La presidenta del Parlamento de Galicia «invoca» al santo como «delegada regia» en la ceremonia de la traslación en la Catedral de Santiago, que ha vuelto a mezclar política y religión mientras en el exterior protestaban personas afectadas por la

"Ninguna confesión tendrá carácter estatal. Los poderes públicos tendrán en cuenta las creencias religiosas de la sociedad española y mantendrán las consiguientes relaciones de cooperación con la Iglesia católica y demás confesiones". El artículo 16.3 de la Constitución Española definía de este modo el campo de juego en el que, sobre el papel, se desarrollarían las relaciones entre el Estado y las religiones desde la aprobación de la norma. Treinta y cuatro años y un concordato con el Vaticano después política y religión católica se volvieron a mezclar por enésima vez este domingo en la Catedral de Santiago. Fue en la ceremonia de la "traslación", con la que la tradición cristiana conmemora el relato de la supuesta llegada de los restos del Apóstol Santiago a Compostela. Desde el siglo XVII la Casa Real española realiza una "ofrenda" en este acto, en muchas ocasiones a través de una persona "delegada" que esta vez ha sido la presidenta del Parlamento de Galicia.

Como ya había hecho su antecesora (socialista) en el cargo, así como los sucesivos presidentes de la Xunta o alcaldes de Santiago, entre otros, Pilar Rojo fue la encargada de pasarles revista a las tropas y de encabezar una comitiva de curas y políticos por la plaza del Obradoiro hasta llegar al interior del templo, donde le correspondió "invocar" el Apóstol. La segunda autoridad de la comunidad autónoma lo hizo para reclamar salidas para la crisis en un foro que, a priori, es menos proclive al diseño de estrategias de política económica que la Cámara que preside. Como delegada regia Rojo pidió que el santo "ayude" a "todos los responsables públicos" para que "adopten las mejores soluciones para superar los problemas del presente", también "para que los más necesitados consigan salir de la situación actual".

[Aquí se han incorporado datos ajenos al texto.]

/-- Settles O55: the conversion is finite, so SCALE and the overflow bound decide; the free value is
cut to the width. -/
theorem nonfiniteProductHappensExactlyWhen : Obligations.NonfiniteProductHappensExactlyWhen := by
  intro v scale hv
  have hfin := i2f64_isFinite hv
  refine ⟨?iff, fun hs hsmall => ?small, fun h n b hn => ⟨b.setWidth 64, ?free⟩⟩
  case iff =>
    obtain ⟨m, e, hi⟩ := Datum.eq_fin_of_isFinite hfin
    generalize (i2f64 v).negative = neg at hi
    cases hd : f64 scale with
    | nan => simp [scaledProduct, hd, hi, fmul64, Datum.isFinite]
    | inf k =>
      simp only [scaledProduct, hd, hi, fmul64]
      split <;> simp [Datum.isFinite]
    | fin _ k l =>
      rw [← Bool.not_eq_true, scaledProduct, hd, fmul64_isFinite_iff hfin rfl, not_lt]
      simp [Datum.isFinite]
  case small => exact (fmul64_isFinite_iff hfin hs).2 (product_lt_overflow64 hv hs hsmall)
  case free => rw [scaleInt_nonfinite h, BitVec.setWidth_setWidth_of_le _ hn, BitVec.setWidth_eq]

/-! SCALE = 1.0 (45_scaling_numerics.md R146). -/

theorem scaledProduct_one (v : Int) : scaledProduct v 0x3FF0000000000000#64 = i2f64 v := by
  obtain ⟨b, hb⟩ : ∃ b, i2f64 v = f64 b := round64_encoded
  rw [scaledProduct, hb, fmul64_one]

/-- With SCALE = 1.0 the result is the converted integer, wrapped, whatever integer that is. -/
theorem scaleInt_one {v t : Int} (hv : v.natAbs ≤ 2 ^ 64) (h : (i2f64 v).value = t) (n : Nat)
    (free : BitVec 64) : scaleInt n v 0x3FF0000000000000#64 free = wrap n t := by
  have htrunc : truncToInt (t : ℚ) = t := by simp [truncToInt]
  rw [scaleInt_of_isFinite (by rw [scaledProduct_one]; exact i2f64_isFinite hv), scaledProduct_one,
    h, htrunc]

theorem natAbs_uint_le {n : Nat} (b : BitVec n) : (uint b).natAbs ≤ 2 ^ n := b.isLt.le

theorem natAbs_sint_le {n : Nat} (b : BitVec n) : (sint b).natAbs ≤ 2 ^ n := by
  have hlt := b.isLt
  have hcast : ((2 ^ n : Nat) : Int) = 2 ^ n := by push_cast; rfl
  unfold sint
  split <;> omega

/-- An integer of at most 32 bits is converted exactly. -/
theorem scaleInt_one_of_narrow {n : Nat} (hn : n ≤ 32) {v : Int} (hv : v.natAbs ≤ 2 ^ n)
    (free : BitVec 64) : scaleInt n v 0x3FF0000000000000#64 free = wrap n v := by
  have h32 : v.natAbs ≤ 2 ^ 32 := hv.trans (Nat.pow_le_pow_right (by decide) hn)
  have h64 : v.natAbs ≤ 2 ^ 64 := h32.trans (by decide)
  have h53 : v.natAbs < 2 ^ 53 := h32.trans_lt (by decide)
  exact scaleInt_one h64 (i2f64_value_exact h64 h53 (k := 0) (by simp)) n free

theorem scaleInt_one_narrow {n : Nat} (hn : n ≤ 32) (b : BitVec n) (free : BitVec 64) :
    scaleInt n (uint b) 0x3FF0000000000000#64 free = b ∧
      scaleInt n (sint b) 0x3FF0000000000000#64 free = b := by
  rw [scaleInt_one_of_narrow hn (natAbs_uint_le b), scaleInt_one_of_narrow hn (natAbs_sint_le b)]
  exact ⟨wrap_uint b, wrap_sint b⟩

/-- Settles O56: the conversion is exact up to 53 significant bits, the product with one changes
nothing, and wrapping undoes both readings. -/
theorem scaleOneIsTheIdentityWithin53Bits : Obligations.ScaleOneIsTheIdentityWithin53Bits := by
  refine fun free => ⟨fun b => scaleInt_one_narrow (by decide) b free,
    fun b => scaleInt_one_narrow (by decide) b free,
    fun b => scaleInt_one_narrow (by decide) b free, fun b m k hm => ⟨fun h => ?_, fun h => ?_⟩⟩
  · have hv := natAbs_uint_le b
    rw [scaleInt_one hv (i2f64_value_exact hv hm h), wrap_uint]
  · have hv := natAbs_sint_le b
    rw [scaleInt_one hv (i2f64_value_exact hv hm h), wrap_sint]
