-- ==== Sys2Proof/Machine/Ops.lean ====
section
/-! DEFINITION. The named operations over the state: cells, pixels, the cursor, the host port, and taking a
fault. There is no return from a fault (60_exceptions.md R163). -/

namespace Sys2Proof.Machine

/-! ### Cells (20_memory.md) -/

/-- The canonical form of the bank: addresses strictly rising and below 255, no entry `empty` (log 8). -/
abbrev Memory.wf (m : Memory) : Prop :=
  sparseWf (fun _ => CellValue.empty) cellCount m

/-- `mem[a]` (R17). -/
def State.cell (s : State) (a : Byte) : CellValue :=
  sparseRead (fun _ => .empty) s.mem a.toNat

/-- `mem[a] <- v`: the whole cell, tag and payload (R57). -/
def State.setCell (s : State) (a : Byte) (v : CellValue) : State :=
  { s with mem := sparseWrite (fun _ => .empty) s.mem a.toNat v }

/-- Slot `k` of eight (R59). -/
def slotOf (o : Octet) : Nat → Byte
  | 0 => o.b0
  | 1 => o.b1
  | 2 => o.b2
  | 3 => o.b3
  | 4 => o.b4
  | 5 => o.b5
  | 6 => o.b6
  | _ => o.b7

/-- The eight slots with slot `k` replaced (R144); `k` is 0 to 7. -/
def setSlot (o : Octet) (k : Nat) (b : Byte) : Octet :=
  match k with
  | 0 => { o with b0 := b }
  | 1 => { o with b1 := b }
  | 2 => { o with b2 := b }
  | 3 => { o with b3 := b }
  | 4 => { o with b4 := b }
  | 5 => { o with b5 := b }
  | 6 => { o with b6 := b }
  | 7 => { o with b7 := b }
  | _ => o

/-! ### Pixels (10_state.md R33) -/

/-- COLOR_TABLE as a partial map (R80): the Color of a byte. -/
def paramColor (P : Params) (b : Byte) : Option Color :=
  (P.colors.find? fun row => row.code == b).map ColorRow.color

/-- The FB_INIT draw of pixel `i`: any Color of the table (R35; log 4). -/
def initColor (P : Params) (i : Nat) : Color :=
  (paramColor P (Config.fbInitByte i)).getD .black

/-- What an unlisted pixel of a frame holds. -/
def baseColor (P : Params) (b : FrameBase) (i : Nat) : Color :=
  match b with
  | .initial => initColor P i
  | .filled c => c

/-- The number of pixels, `FB_WIDTH * FB_HEIGHT` (R33). -/
def pixelCount (P : Params) : Nat :=
  fbWidth * P.fbHeight

/-- The index of pixel `(x, y)` (R33). -/
def pixelIndex (x y : Nat) : Nat :=
  x + y * fbWidth

/-- Pixel `i` of a frame. -/
def framePixel (P : Params) (f : Frame) (i : Nat) : Color :=
  sparseRead (baseColor P f.base) f.pixels i

/-- The canonical form of a frame over its base: indices strictly rising and inside the framebuffer, no entry
equal to what the base gives (log 9). -/
abbrev frameWf (P : Params) (f : Frame) : Prop :=
  sparseWf (baseColor P f.base) (pixelCount P) f.pixels

/-- `fb[i]` (R17). -/
def State.pixel (s : State) (i : Nat) : Color :=
  framePixel s.params s.fb i

/-- `fb[i] <- c` (R17). -/
def State.setPixel (s : State) (i : Nat) (c : Color) : State :=
  { s with fb := { s.fb with pixels := sparseWrite (baseColor s.params s.fb.base) s.fb.pixels i c } }

/-- Write pixels in order. -/
def State.setPixels (s : State) : List (Nat × Color) → State
  | [] => s
  | (i, c) :: rest => (s.setPixel i c).setPixels rest

/-- Every pixel becomes `c` (R154). -/
def State.fill (s : State) (c : Color) : State :=
  { s with fb := ⟨.filled c, []⟩ }

/-! ### The program and the cursor -/

/-- The loader supplies the program before the first step (R175; log 3). -/
def State.load (s : State) (prog : List Byte) : State :=
  { s with prog := prog }

/-- The body: the program after its header (R47). -/
def State.body (s : State) : List Byte :=
  s.prog.drop s.hdrLen

/-- BODY_LEN (R47). -/
def State.bodyLen (s : State) : Nat :=
  s.prog.length - s.hdrLen

/-- The body bytes from the cursor on; none when the cursor is at or past BODY_LEN (R18, R106). -/
def State.fetchBytes (s : State) : List Byte :=
  s.body.drop s.cursor.toNat

/-- `cursor <- t`, with no bounds check (R38, R145). -/
def State.jump (s : State) (t : Word) : State :=
  { s with cursor := t }

/-- `cursor <- o + L` (R37, R103). -/
def State.advance (s : State) (len : Nat) : State :=
  { s with cursor := BitVec.ofNat 64 (s.cursor.toNat + len) }

/-- The dispatcher's control state changes. -/
def State.enter (s : State) (p : Phase) : State :=
  { s with phase := p }

/-! ### The host port (60_exceptions.md R170, R171) and draws -/

/-- Record a host call (R116). -/
def State.call (s : State) (h : HostCall) : State :=
  { s with log := h :: s.log }

/-- The answer the host gives to the next call that returns one: a draw (R19; log 2). -/
def State.nextAnswer (s : State) : Bool :=
  match s.answers with
  | b :: _ => b
  | [] => Config.hostAnswer s.draws

/-- The state once that answer has been given. -/
def State.answered (s : State) : State :=
  match s.answers with
  | _ :: rest => { s with answers := rest }
  | [] => { s with draws := s.draws + 1 }

/-- `Host.isOpen()` has answered `s.nextAnswer` (R103, R111). -/
def State.pollOpen (s : State) : State :=
  s.answered.call (.isOpen s.nextAnswer)

/-- `Host.isKeyPressed(k)` has answered `s.nextAnswer` (R152). -/
def State.pollKey (s : State) (k : Key) : State :=
  s.answered.call (.isKeyPressed k s.nextAnswer)

/-! ### Taking a fault (60_exceptions.md R161) -/

/-- What `raise F(info)` names: the kind, the sub-reason of `unmodelled`, the offending value. -/
structure Raised where
  kind : FaultKind
  reason : Option UnmodelledReason
  value : FaultValue
deriving DecidableEq, Repr

/-- The outcome of a check: a value, or the fault it raises. -/
abbrev Checked (α : Type) := Except Raised α

/-- A fault of one of the document's kinds. -/
def raiseKind (k : FaultKind) (v : FaultValue) : Raised :=
  ⟨k, none, v⟩

/-- `Unmodelled(reason)` (R157). -/
def raiseUnmodelled (r : UnmodelledReason) (v : FaultValue) : Raised :=
  ⟨.unmodelled, some r, v⟩

/-- Taking a fault in the state before the step's writes: only the phase and the fault record change (R161). -/
def State.takeFault (s : State) (r : Raised) (site : FaultSite) (offset : Nat) (opcode : Option Byte) : State :=
  { s with phase := .faulted, fault := some ⟨r.kind, r.reason, site, offset, opcode, r.value⟩ }

/-- A body fault: at the cursor, which still is the offset of the opcode byte (R107, R158). -/
def State.takeBodyFault (s : State) (op : Byte) (r : Raised) : State :=
  s.takeFault r .body s.cursor.toNat (some op)

/-- A header fault: at a program offset (R158). -/
def State.takeHeaderFault (s : State) (offset : Nat) (r : Raised) : State :=
  s.takeFault r .header offset none

/-- Execute instruction `i`: its effect runs after the cursor has passed the whole instruction (R37, R103), and
an effect that raises makes none of its writes, the cursor advance included (R108, R161). -/
def State.perform (s : State) (i : Instr) (effect : State → Checked State) :
    Host.Outcome State Fault Refusal :=
  .next
    (match effect (s.advance i.length) with
    | .ok t => t
    | .error r => s.takeBodyFault i.opcode r)

end Sys2Proof.Machine
end

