-- ==== Sys2Proof/Certificates/Slice0/Obligations.lean ====
section
/-! DEFINITION. The statements for the provers. -/

namespace Sys2Proof.Claims

open Sys2Proof.Machine

/-- The illegal opcode bytes, as R86 lists them. -/
abbrev illegalOpcode (n : Nat) : Prop :=
  (0x04 ≤ n ∧ n ≤ 0xA0) ∨ (0xA4 ≤ n ∧ n ≤ 0xAF) ∨ (0xB3 ≤ n ∧ n ≤ 0xCF) ∨ (0xD1 ≤ n ∧ n ≤ 0xE0) ∨
  (0xE5 ≤ n ∧ n ≤ 0xEF) ∨ (0xF8 ≤ n ∧ n ≤ 0xFA) ∨ (0xFD ≤ n ∧ n ≤ 0xFF)

/-- A RUN step about to fetch: the host answers "open" to the poll of this step. -/
abbrev aboutToFetch (s : State) : Prop :=
  s.phase = .run ∧ s.nextAnswer = true

/-- A three-address instruction's operands are valid addresses. -/
abbrev validAddrs (l r d : Byte) : Prop :=
  l ≠ 0xFF#8 ∧ r ≠ 0xFF#8 ∧ d ≠ 0xFF#8

/-- What R127 to R130 give a float instruction on two Float cells: the result's pattern in `dest`, or any NaN
pattern when the result is a NaN; every other cell and, but for the draw, every other piece of state as before. -/
def floatResult (mk : Byte → Byte → Byte → Instr) (op : Word → Word → Option Word) : Prop :=
  ∀ (s : State) (l r d : Byte) (x y : Word), validAddrs l r d → s.cell l = .float x → s.cell r = .float y →
    (∀ f, op x y = some f → ∃ t, exec (mk l r d) s = .next t ∧ WritesCell s t 4 d (.float f)) ∧
    (op x y = none → ∃ t f, exec (mk l r d) s = .next t ∧ f64IsNaN f = true ∧
      t = { s with mem := t.mem, cursor := s.cursor + 4, draws := t.draws } ∧
      t.cell d = .float f ∧ ∀ a, a ≠ d → t.cell a = s.cell a)

/-- What R132 to R134 give an integer instruction on two Int cells: the exact result in `dest` when it is an
`i64`, else INTEGER_OVERFLOW. -/
def intResult (mk : Byte → Byte → Byte → Instr) (op : Int → Int → Int) : Prop :=
  ∀ (s : State) (l r d : Byte) (x y : Word), validAddrs l r d → s.cell l = .int x → s.cell r = .int y →
    (-2 ^ 63 ≤ op x.toInt y.toInt → op x.toInt y.toInt < 2 ^ 63 →
      ∃ t v, exec (mk l r d) s = .next t ∧ WritesCell s t 4 d (.int v) ∧ v.toInt = op x.toInt y.toInt) ∧
    (op x.toInt y.toInt < -2 ^ 63 ∨ 2 ^ 63 ≤ op x.toInt y.toInt →
      exec (mk l r d) s =
        .next (s.faultedBy (mk l r d) .unmodelled (some .integerOverflow) (.ints x.toInt y.toInt)))

/-- What R138 and R139 give a comparison on two Int cells and on two Float cells, infinities and NaN included. -/
def compareResult (mk : Byte → Byte → Byte → Instr) (onInt : Int → Int → Prop)
    (onFloat : WithBot (WithTop ℚ) → WithBot (WithTop ℚ) → Prop) : Prop :=
  ∀ (s : State) (l r d : Byte) (x y : Word), validAddrs l r d →
    (s.cell l = .int x → s.cell r = .int y →
      ∃ t b, exec (mk l r d) s = .next t ∧ WritesCell s t 4 d (.int b) ∧
        (onInt x.toInt y.toInt → b = 1) ∧ (¬ onInt x.toInt y.toInt → b = 0)) ∧
    (s.cell l = .float x → s.cell r = .float y →
      ∃ t b, exec (mk l r d) s = .next t ∧ WritesCell s t 4 d (.int b) ∧ (b = 0 ∨ b = 1) ∧
        (f64IsNaN x = true ∨ f64IsNaN y = true → b = 0) ∧
        (f64IsNaN x = false → f64IsNaN y = false → (b = 1 ↔ onFloat (f64Extended x) (f64Extended y))))

/-- The faults of operands that are no numbers, for an instruction that reads `lhs` and `rhs` as numeric: the
first operand that fails the tag check is reported with its value (R55; the order is the spec's own choice, D9). -/
def numericFaults (mk : Byte → Byte → Byte → Instr) : Prop :=
  ∀ (s : State) (l r d : Byte), validAddrs l r d →
    ((s.cell l).numeric = false →
      exec (mk l r d) s = .next (s.faultedBy (mk l r d) .typeMismatch none (.cell (s.cell l)))) ∧
    ((s.cell l).numeric = true → (s.cell r).numeric = false →
      exec (mk l r d) s = .next (s.faultedBy (mk l r d) .typeMismatch none (.cell (s.cell r))))

/-- Two numeric operands of which `bad` says that the instruction has no meaning for them fault MIXED_NUMERIC. -/
def mixedFaults (mk : Byte → Byte → Byte → Instr) (bad : CellValue → CellValue → Prop) : Prop :=
  ∀ (s : State) (l r d : Byte), validAddrs l r d →
    (s.cell l).numeric = true → (s.cell r).numeric = true → bad (s.cell l) (s.cell r) →
    exec (mk l r d) s =
      .next (s.faultedBy (mk l r d) .unmodelled (some .mixedNumeric) (.cells (s.cell l) (s.cell r)))

/-- The position of the pixel of slot `j` of source cell `k`, by SPRITE_LAYOUT (R122). -/
def spriteAt (P : Params) (ox oy : Word) (k j : Nat) : Int × Int :=
  match P.spriteLayout with
  | .rowMajor => (ox.toInt + j, oy.toInt + k)
  | .columnMajor => (ox.toInt + k, oy.toInt + j)

/-- A position is inside the framebuffer (R118). -/
abbrev inside (P : Params) (p : Int × Int) : Prop :=
  0 ≤ p.1 ∧ p.1 < 255 ∧ 0 ≤ p.2 ∧ p.2 < (P.fbHeight : Int)

/-- The sources and the origin of a sprite can be read: valid addresses, Bytes cells, Int cells (R123). -/
def spriteReadable (s : State) (srcs : Octet) (xAddr yAddr : Byte) (rows : Nat → Octet) (ox oy : Word) : Prop :=
  0xFF#8 ∉ srcs.toList ++ [xAddr, yAddr] ∧
  (∀ k < 8, s.cell (slotOf srcs k) = .bytes (rows k)) ∧ s.cell xAddr = .int ox ∧ s.cell yAddr = .int oy

/-- Slot `j` of source cell `k` raises no fault: its byte is a colour, and transparent or inside (R123). -/
def spriteByteFine (s : State) (rows : Nat → Octet) (ox oy : Word) (k j : Nat) : Prop :=
  ∃ c, paramColor s.params (slotOf (rows k) j) = some c ∧
    (c = .transparent ∨ inside s.params (spriteAt s.params ox oy k j))

/-- The type tag or key byte that an instruction decodes before it checks its address is mapped (R142, R152). -/
def leadingCodeMapped (P : Params) : Instr → Prop
  | .varSet t _ _ | .letCell t _ _ => (paramTag P t).isSome
  | .key k _ => (paramKey P k).isSome
  | .nop | .pixelLit _ _ _ | .pixelMem _ _ _ | .spriteBlit _ _ _ | .render | .clear _ => True
  | .fdiv _ _ _ | .fsub _ _ _ | .fadd _ _ _ | .fmul _ _ _ => True
  | .div _ _ _ | .sub _ _ _ | .add _ _ _ | .mul _ _ _ | .notCell _ _ | .gt _ _ _ | .lt _ _ _ => True
  | .arrayWrite _ _ _ | .tjmp _ _ | .fjmp _ _ | .jmp _ | .vjmp _ => True

/-- `s` with the debug flag at `b`. -/
def withDebug (b : Bool) (s : State) : State :=
  { s with cfg := { s.cfg with debug := b } }

/-- `s` with older host calls added below its log. -/
def withOlderLog (l : List HostCall) (s : State) : State :=
  { s with log := s.log ++ l }

/-- The same change made to the next state of an outcome. -/
def mapNext (f : State → State) : Host.Outcome State Fault Refusal → Host.Outcome State Fault Refusal
  | .next t => .next (f t)
  | .fault r => .fault r
  | .refused r => .refused r

end Sys2Proof.Claims

open Sys2Proof Sys2Proof.Machine Sys2Proof.Claims

/-! ### Reset and the invariant -/

/-- R50: the reset values. The pixels' values are a draw (log 4): the statement says only that each is a Color of
the table. -/
def Obligations.ResetState : Prop :=
  State.reset.phase = .header ∧ State.reset.cfg = ⟨[], false, false, false, false⟩ ∧
  State.reset.cursor = 0 ∧ (∀ a, State.reset.cell a = .empty) ∧ State.reset.fault = none ∧
  State.reset.log = [] ∧
  ∀ i, State.reset.pixel i ∈ State.reset.params.colors.map ColorRow.color

/-- The invariant of `State.Inv` holds at reset. -/
def Obligations.ResetMeetsInvariant : Prop :=
  State.reset.Inv

/-- Every step keeps the invariant, from every state that meets it. -/
def Obligations.StepKeepsInvariant : Prop :=
  ∀ s t : State, s.Inv → step s = .next t → t.Inv

/-! ### Encoding -/

/-- R70 to R72: decoding the encoding of any instruction, followed by any bytes, gives it back and leaves those
bytes. -/
def Obligations.DecodeOfEncodeIsIdentity : Prop :=
  ∀ (i : Instr) (rest : List Byte), decode (encode i ++ rest) = .ok (i, rest)

/-- R70, R85: bytes that decode to an instruction are its encoding, so no two encodings overlap and no bit of an
instruction is dropped. -/
def Obligations.DecodedBytesAreTheEncoding : Prop :=
  ∀ (bs : List Byte) (i : Instr) (rest : List Byte), decode bs = .ok (i, rest) → bs = encode i ++ rest
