-- ==== Sys2Proof/Laws/Float.lean ====
section
/-! SUPPORT. The small lemmas of float patterns: taking a packed pattern apart, and that every pattern is exactly one of
finite, infinite and NaN. -/

namespace Sys2Proof.Machine

/-- Every magnitude is below 2^63. -/
theorem f64Magnitude_lt (b : Word) : f64Magnitude b < 2 ^ 63 :=
  Nat.mod_lt _ (by decide)

/-- A pattern is its sign and its magnitude. -/
theorem f64_toNat (b : Word) : b.toNat = f64Magnitude b + if f64Neg b then 2 ^ 63 else 0 := by
  have h := b.isLt
  simp only [f64Magnitude, f64Neg, decide_eq_true_eq]
  split <;> omega

/-- The number a packed pattern is. -/
theorem f64Pack_toNat {neg : Bool} {m : Nat} (h : m < 2 ^ 63) :
    (f64Pack neg m).toNat = m + if neg then 2 ^ 63 else 0 := by
  simp only [f64Pack, BitVec.toNat_ofNat]
  split <;> omega

/-- The sign of a packed pattern. -/
theorem f64Pack_neg {neg : Bool} {m : Nat} (h : m < 2 ^ 63) : f64Neg (f64Pack neg m) = neg := by
  rw [f64Neg, f64Pack_toNat h]
  cases neg
  · simpa using h
  · simp

/-- The magnitude of a packed pattern. -/
theorem f64Pack_magnitude {neg : Bool} {m : Nat} (h : m < 2 ^ 63) : f64Magnitude (f64Pack neg m) = m := by
  simp only [f64Magnitude, f64Pack_toNat h]
  split <;> omega

/-- Packing a pattern's own sign and magnitude gives it back. -/
theorem f64Pack_self (b : Word) : f64Pack (f64Neg b) (f64Magnitude b) = b :=
  BitVec.eq_of_toNat_eq ((f64Pack_toNat (f64Magnitude_lt b)).trans (f64_toNat b).symm)

@[simp] theorem f64Negate_neg (b : Word) : f64Neg (f64Negate b) = !f64Neg b :=
  f64Pack_neg (f64Magnitude_lt b)

@[simp] theorem f64Negate_magnitude (b : Word) : f64Magnitude (f64Negate b) = f64Magnitude b :=
  f64Pack_magnitude (f64Magnitude_lt b)

/-- An infinity is packed from its sign. -/
theorem f64Inf_of_isInf {b : Word} (h : f64IsInf b = true) : b = f64Inf (f64Neg b) := by
  have hm : f64Magnitude b = f64InfMagnitude := of_decide_eq_true h
  exact (f64Pack_self b).symm.trans (by rw [hm, f64Inf])

/-- A finite pattern is neither a NaN nor an infinity (R126). -/
theorem f64Finite_iff (b : Word) : f64Finite b = true ↔ f64IsNaN b = false ∧ f64IsInf b = false := by
  simp only [f64Finite, f64IsNaN, f64IsInf, decide_eq_true_eq, decide_eq_false_iff_not]
  omega

/-- A pattern is a zero exactly when its significand is 0. -/
theorem f64IsZero_iff (b : Word) : f64IsZero b = true ↔ f64Significand b = 0 := by
  have h := f64Magnitude_lt b
  rw [f64IsZero, decide_eq_true_iff]
  by_cases hz : f64Exp b = 0
  · rw [f64Significand, if_pos hz]
    simp only [f64Exp, f64Frac, f64Magnitude] at *
    omega
  · rw [f64Significand, if_neg hz]
    simp only [f64Exp, f64Frac, f64Magnitude] at *
    omega

/-- Either zero stands for 0. -/
theorem f64Value_of_isZero {b : Word} (h : f64IsZero b = true) : f64Value b = 0 := by
  simp [f64Value, (f64IsZero_iff b).1 h]

end Sys2Proof.Machine
end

Mientras, en el exterior del templo, personas afectadas por las participaciones preferentes de las antiguas cajas protagonizaban una sonora protesta, la jefa del legislativo pedía también intercesión divina para "alcanzar un sistema social anclado en la justicia y en la igualdad" y para "reforzar nuestro firme compromiso con el valor de la solidaridad y nuestra sólida convicción ética con el servicio público". Todo esto, explicó, lo solicita en un contexto en el que "España y Galicia están en deuda con el Apóstol, por establecer en ellas un itinerario espiritual que las enriquece en valores y cultura", en referencia a un Camino de Santiago que, a su juicio, "nos legó una herencia bañada de humanismo cristiano que dignifica nuestra existencia".

Con el presidente de la Xunta y el alcalde de Santiago en los primeros bancos catedralicios, Rojo aseguró también estar convencida "de que la tradición jacobea puede resultar útil para afrontar el paro" que está en el centro de la propia crisis. Para que el país salga adelante hace falta "progreso social, pero también progreso espiritual, porque el ser humano va más allá de su entidad, como realidad meramente física", aseveró. Ajenos a la intervención apostólica, los afectados por las preferentes obsequiaron a las autoridades con abucheos, al tiempo que reclamaban la devolución del dinero que les "estafaron".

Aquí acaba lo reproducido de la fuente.